One of the best pubs for away fans is the Red Lion, which not many fans know about. It's situated on the A61 approaching Hillsborough from the M1 and is small family run pub. The pub isn't the kind to attract a mass amount of football fans on match days, but is often the meeting point for away fans, and SWFC supporting locals. The Horse & Jockey is the designated away pub, and is a short walk (up hill!) from the away end (police often direct away fans to this pub). Another designated away pub is The Railway - again situated on the A61 approach to Hillsborough, just after the bridge taking you in to the Hillsborough area.
Other local pubs worthy of mention are - Wadsley Jack on Rural Lane, 20 minutes walk from the visitors end going away from the city centre, and close by the Rose and Crown and The Beehive. The New Barrack Inn somewhat closer to the ground has some excellent décor if you are out to impress the other half!
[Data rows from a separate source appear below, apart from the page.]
/-! ### Batched commands (40_protocol.md R156, R157) -/

/-- Derived from R156: PROCESS of every unit runs to its end, with every window register as it was (RES included) and
DIRTY cleared, when its channel is admitted, its buffers are aligned, in range and ordinary memory, its input words
are finite and no output or arena write reaches an input word before it is read. -/
def Obligations.ProcessCompletes : Prop :=
  ∀ (u : UnitId) (s : State) (ch : BitVec 6), Inv s → admitted s u ch.toNat →
    (hasMemory u = true → ordinary s (arenaBase s u ch.toNat) (arenaSize s u)) →
    (∀ b ∈ inArgs u s.win ++ outArgs u s.win, bufferPlain s b (processN u s.win)) →
    (∀ b ∈ inArgs u s.win, samplesFinite s b (processN u s.win) ∧
      (hasMemory u = true → clearOfArena s u ch.toNat b (processN u s.win)) ∧
      ∀ c ∈ outArgs u s.win, readBeforeWritten b c (processN u s.win)) →
    ∃ t, exec (processOf u ch) s = .next t ∧ t.win = s.win ∧ t.regs.get u = { s.regs.get u with dirty := 0 } ∧
      t.valid = s.valid ∧ t.binds = s.binds ∧ ∀ v, v ≠ u → sameUnit s t v

/-- Derived from R157: PROCESS_MULTI of every unit runs to its end, with every window register as it was and DIRTY
cleared, when its channel count is at most N_CH, its channels are admitted, its tables and the buffers they name are
aligned, in range and ordinary memory, its input words are finite and no output or arena write reaches an input word
before it is read. -/
def Obligations.ProcessMultiCompletes : Prop :=
  ∀ (u : UnitId) (s : State), Inv s → (s.regs.get u).life = .ready → (multiM u s.win).toNat ≤ s.hw.nCh →
    (∀ c, c < (multiM u s.win).toNat → admitted s u c ∧
      (hasMemory u = true → ordinary s (arenaBase s u c) (arenaSize s u))) →
    (∀ T ∈ inArgs u s.win ++ outArgs u s.win, bufferPlain s T (multiM u s.win).toNat ∧
      ∀ c, c < (multiM u s.win).toNat → bufferPlain s (tableEntry s T c) (multiN u s.win)) →
    (∀ T ∈ inArgs u s.win, ∀ c, c < (multiM u s.win).toNat →
      samplesFinite s (tableEntry s T c) (multiN u s.win) ∧
      ∀ c', c' < (multiM u s.win).toNat →
        (hasMemory u = true → clearOfArena s u c' (tableEntry s T c) (multiN u s.win)) ∧
        ∀ T' ∈ outArgs u s.win, readBeforeWritten (tableEntry s T c) (tableEntry s T' c') (multiN u s.win)) →
    ∃ t, exec (processMultiOf u) s = .next t ∧ t.win = s.win ∧
      t.regs.get u = { s.regs.get u with dirty := 0 } ∧ t.valid = s.valid ∧ t.binds = s.binds ∧
      ∀ v, v ≠ u → sameUnit s t v

/-- Derived from R156 and R157: whatever PROCESS or PROCESS_MULTI does, a fault part-way included, every byte outside
the output buffers and the arenas of its channels is as before. The buffers are the ones the command's operands, or
its tables, name. -/
def Obligations.BatchedCommandsWriteOnlyOutputs : Prop :=
  (∀ (u : UnitId) (s t : State) (ch : BitVec 6), Inv s → exec (processOf u ch) s = .next t →
    ∀ a, (∀ b ∈ outArgs u s.win, ¬(b.toNat ≤ a ∧ a < b.toNat + 4 * processN u s.win)) →
      ¬(arenaBase s u ch.toNat ≤ a ∧ a < arenaBase s u ch.toNat + arenaSize s u) →
      readByte t.mem a = readByte s.mem a) ∧
  ∀ (u : UnitId) (s t : State), Inv s → exec (processMultiOf u) s = .next t →
    ∀ a, (∀ T ∈ outArgs u s.win, ∀ c, c < (multiM u s.win).toNat →
        ¬((tableEntry s T c).toNat ≤ a ∧ a < (tableEntry s T c).toNat + 4 * multiN u s.win)) →
      (∀ c, c < (multiM u s.win).toNat →
        ¬(arenaBase s u c ≤ a ∧ a < arenaBase s u c + arenaSize s u)) →
      readByte t.mem a = readByte s.mem a

/-- Derived from R156, R157, R153 and R440: PROCESS and PROCESS_MULTI of every unit come to the host's own loop: one
UPDATE_CTRL; then for each sample the loads of every channel's input words, the test that all are finite, one
UPDATE_AUDIO, and for each channel in turn its PROCESS1 and the stores of its results. A fault at sample i ends the
command as it ends the loop there, with info1 = i: a BUS_ERROR of a load leaves samples 0 to i - 1 complete and nothing
of sample i, one of PROCESS1 what that PROCESS1 leaves, one of a store what was done before it; a NONFINITE nothing of
sample i. The window, which the loop's commands use, is but for the fault's entry as it was. For a BUS_ERROR of a load of
PROCESS_MULTI this is R157's order; R440's row read literally has the sample's audio-rate update and the channels before
complete: the order is the model's choice (notes/assumptions/20). -/
def Obligations.ProcessIsTheHostLoop : Prop :=
  (∀ (u : UnitId) (s t : State) (ch : BitVec 6), statusFault s.win.status = false → admitted s u ch.toNat →
    (∀ b ∈ inArgs u s.win ++ outArgs u s.win, bufferLegal (processN u s.win) b) →
    exec (processOf u ch) s = .next t →
    ∃ s1 e, exec (updateCtrlOf u) s = .next s1 ∧
      hostLoop u [processLane u ch s.win] 0 (processN u s.win) s1 = some e ∧
      t = e.finish s.win (encode (processOf u ch))) ∧
  ∀ (u : UnitId) (s t : State), s.hw.nCh ≤ 64 → statusFault s.win.status = false → multiAdmitted s u →
    multiOperands s u → exec (processMultiOf u) s = .next t →
    ∃ s1 e, exec (updateCtrlOf u) s = .next s1 ∧ hostLoop u (multiLanes u s) 0 (multiN u s.win) s1 = some e ∧
      t = e.finish s.win (encode (processMultiOf u))

/-- Derived from R156, R157 and R440's rows for them: when PROCESS or PROCESS_MULTI faults NONFINITE at sample i, the
state is the one the command ends with when it is given only i samples, but for the window: samples 0 to i - 1 are
complete and sample i has had no effect, of no channel, not even its audio-rate update. -/
def Obligations.NonfiniteSampleIsPrecise : Prop :=
  (∀ (u : UnitId) (s t : State) (ch : BitVec 6), statusFault s.win.status = false →
    exec (processOf u ch) s = .next t → t.win.status = statusOf .nonfinite →
    ∃ t', exec (processOf u ch) { s with win := withCount u s.win t.win.faultInfo1 } = .next t' ∧
      statusFault t'.win.status = false ∧ t = { t' with win := t.win } ∧ t.win.faultCmd = encode (processOf u ch)) ∧
  ∀ (u : UnitId) (s t : State), statusFault s.win.status = false →
    exec (processMultiOf u) s = .next t → t.win.status = statusOf .nonfinite →
    ∃ t', exec (processMultiOf u) { s with win := withMultiCount u s.win t.win.faultInfo1 } = .next t' ∧
      statusFault t'.win.status = false ∧ t = { t' with win := t.win } ∧ t.win.faultCmd = encode (processMultiOf u)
There are also a couple of pubs in the town centre if you come by train or just fancy a look around the centre. The Bankers Draft is a Wetherspoons run pub where the alcohol is nice and cheap, and a popular venue for the Yorkshire Seasiders The pub is situated right next to the supertram Castle Gate stop, and so is easily accessible to the ground. Directly behind this pub is The Fountain, another pub which I have seen many away fans in.
STEWARDS AND POLICE
Not surprisingly for a club with average gates of 20,000 plus the stewarding is usually of a high standard, and the policing reasonably low key. However that view might not be shared by the Scunthorpe fans who on Tuesday were evicted from their seats in the hospitality area and the ground for celebrating the Irons second goal! Clearly a word of warning for Wiz whose daughter is the Seasiders mascot for the day!
FEAR FACTOR RATING - 3
Wednesday fans still firmly believe that the club are a Premiership team in Championship clothes. Consequently they spend most matches venting their spleen on the underachieving Manager, Players and most of all Chairman! Sound familiar? Consequently their treatment of away fans is almost angelic by comparison, and should make for a great day out culminating in hopefully 3 points being taken back over the Pennines.